8.1.2 Treatment approaches

Standardized treatment or regimen:
All patients in a defined group receive the same regimen. Different groups might receive a different regimen.
For example:
– All patients with a strain susceptible to first-line drugs receive the same standard treatment for 6 months, or for 12 months, depending on the site involved.
– Patients who failed to respond to the first-line drugs may start an empiric standardized regimen for multiresistant TB (MDR-TB), based on drug resistance data of first- and second-line anti-TB drugs from representative patient populations, until the full drug susceptibility testing (DST) returns and the patient’s regimen is individualized.

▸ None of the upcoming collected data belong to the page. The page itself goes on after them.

-- ==== Sys2Proof/Machine/Sync.lean ====
section
/-! DEFINITION. Semaphores (R138 to R140): signals with release semantics, FIFO waiters, and their service. -/
namespace Sys2Proof.Machine

/-- The key of semaphore `k` of cluster `u`. -/
def semKey (u k : Nat) : Nat := 256 * u + k

/-- A started command of a queue, by SEQ, with a change. -/
def State.modCmd (s : State) (q : Nat) (seq : BitVec 32) (f : Cmd → Cmd) : State :=
  let c := s.cq q
  s.setCq q { c with infl := c.infl.map (fun (x : Cmd) => if hdSEQ x.hdr = seq then f x else x) }

/-- A served waiter goes on: a context returns to RUN, a WAITSEM has its condition (R140, R153). -/
def State.serve (s : State) (w : Waiter) : State :=
  match w with
  | .ctx l k _ =>
    match s.engineOf l with
    | none => s
    | some e => s.endWait e k Ctx.resume
  | .cmd q seq _ => s.modCmd q seq fun c => { c with done := true }

/-- A waiter's N. -/
def Waiter.n : Waiter → Nat
  | .ctx _ _ n => n
  | .cmd _ _ n => n

/-- Serves the head of a waiter queue while the value is at least its N, strictly first in, first out (R140). -/
def State.serviceLoop (s : State) (u k : Nat) : List Waiter → State
  | [] => s.setWaiters (semKey u k) []
  | w :: ws =>
    let v := s.fget (F.STR_SEM_VALUE u k)
    if w.n ≤ v then ((s.fset (F.STR_SEM_VALUE u k) (v - w.n)).serve w).serviceLoop u k ws
    else s.setWaiters (semKey u k) (w :: ws)

/-- Service of a semaphore's waiters (R140). -/
def State.service (s : State) (u k : Nat) : State := s.serviceLoop u k (s.waiters (semKey u k))

/-- A signal adds N: a result above 0xFFFF saturates and sets OVF; then the waiters are served (R139, R140). `by` is who
signals: 1 a collective completion, 2 a host queue's command, 0 another (R275). -/
def State.signal (s : State) (u k n who : Nat) : State :=
  let v := s.fget (F.STR_SEM_VALUE u k) + n
  let s := if 0xFFFF < v then s.setFlag (F.STR_SEM_OVF u k) true else s
  let s := { s with semBy := Sparse.set (fun _ => 0) s.semBy (semKey u k) who }
  (s.fset (F.STR_SEM_VALUE u k) (min v 0xFFFF)).service u k

/-- A register write to STR_SEMk: VALUE takes bits [15:0], OVF clears where 1 is written, then the waiters are served
(R7, R140, R165). -/
def State.semWrite (s : State) (u k : Nat) (v : BitVec 32) : State :=
  let s := if v.getLsbD 31 then s.setFlag (F.STR_SEM_OVF u k) false else s
  (s.fset (F.STR_SEM_VALUE u k) (v.toNat % 2 ^ 16)).service u k

/-- Whether any work of context `k` with a number below `upto` has still to complete: tile instructions, stream
transfers, batches and collectives (R139) (DESIGN CHOICE, log entry 94). -/
def State.workBelow (s : State) (e k upto : Nat) : Bool :=
  (s.eng e).ents.any (fun q => q.ctx == k && decide (q.id < upto)) ||
    (match s.slotOf e with
     | none => false
     | some l =>
       (List.range 6).any (fun n =>
         let x := s.xfer (6 * l + n)
         x.st != .free && x.ctx == k && decide (x.id < upto)) ||
       (s.batch l).any (fun b => b.ctx == k && decide (b.id < upto)) ||
       (List.range 2).any (fun n =>
         let c := s.coll (2 * l + n)
         c.id != 0 && c.ctx == k && decide (c.id < upto)))

/-- SWAIT (R138, R140): the context waits at the tail of its cluster's semaphore, which is then served. -/
def execSwait (c : Cx) (w : BitVec 56) (s : State) : Host.Outcome State Fault Refusal :=
  let w := mkWord 0xA0 w
  let e := c.pos.key
  let k := c.ctx.val
  let u := c.pos.clu
  .next (s.atIssue e k w (legalSWAIT w) fun s x =>
    match s.slotOf e with
    | none => s
    | some l =>
      let s := s.setCtx (4 * e + k) ((x.past w (s.nextTurn e)).wait 1 (sgSEM w) s.now)
      (s.setWaiters (semKey u (sgSEM w)) (s.waiters (semKey u (sgSEM w)) ++ [.ctx l k (sgN w)])).service u (sgSEM w))

/-- SSIG (R138, R139): a signal awaits its release; the context does not wait, and a fifth pending signal holds issue. -/
def execSsig (c : Cx) (w : BitVec 56) (s : State) : Host.Outcome State Fault Refusal :=
  let w := mkWord 0xA1 w
  let e := c.pos.key
  let k := c.ctx.val
  .next (s.atIssue e k w (legalSSIG w) fun s x =>
    if 4 ≤ x.pend.length then s
    else
      let u := if sgLOCAL w then c.pos.clu else cluKey (sgDIE w) (sgCLU w)
      let p : SigPend := { clu := u, sem := sgSEM w, n := sgN w, upto := s.nextId }
      s.setCtx (4 * e + k) { x.past w (s.nextTurn e) with pend := x.pend ++ [p] })

/-- SSIG_RELEASE (R139): the oldest pending signal of a context is applied once all earlier work of the context has
completed. -/
def execSsigRelease (c : Cx) (s : State) : Host.Outcome State Fault Refusal :=
  let e := c.pos.key
  let x := s.ctx c.key
  .next (match x.pend with
    | [] => s
    | p :: ps =>
      if s.workBelow e c.ctx.val p.upto then s
      else (s.setCtx c.key { x with pend := ps }).signal p.clu p.sem p.n 0)

end Sys2Proof.Machine
end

Individualized treatment or regimen:
Each regimen is designed based on the patient’s previous history of TB treatment and individual DST results.

DR-TB programmes often use a combination of the standardized and individualized approaches. However, in situations where DST is unavailable or limited to only one or two first-line drugs, programmes will most commonly use a purely standardized approach.



Footnotes
Ref Notes
1 An active TB lesion contains distinct M. tuberculosis populations: actively multiplying bacilli in open cavities (responsible for transmission); slowly multiplying bacilli in acidic inflammatory tissue; sporadically multiplying bacilli in tissues and dormant bacilli in solid lesions.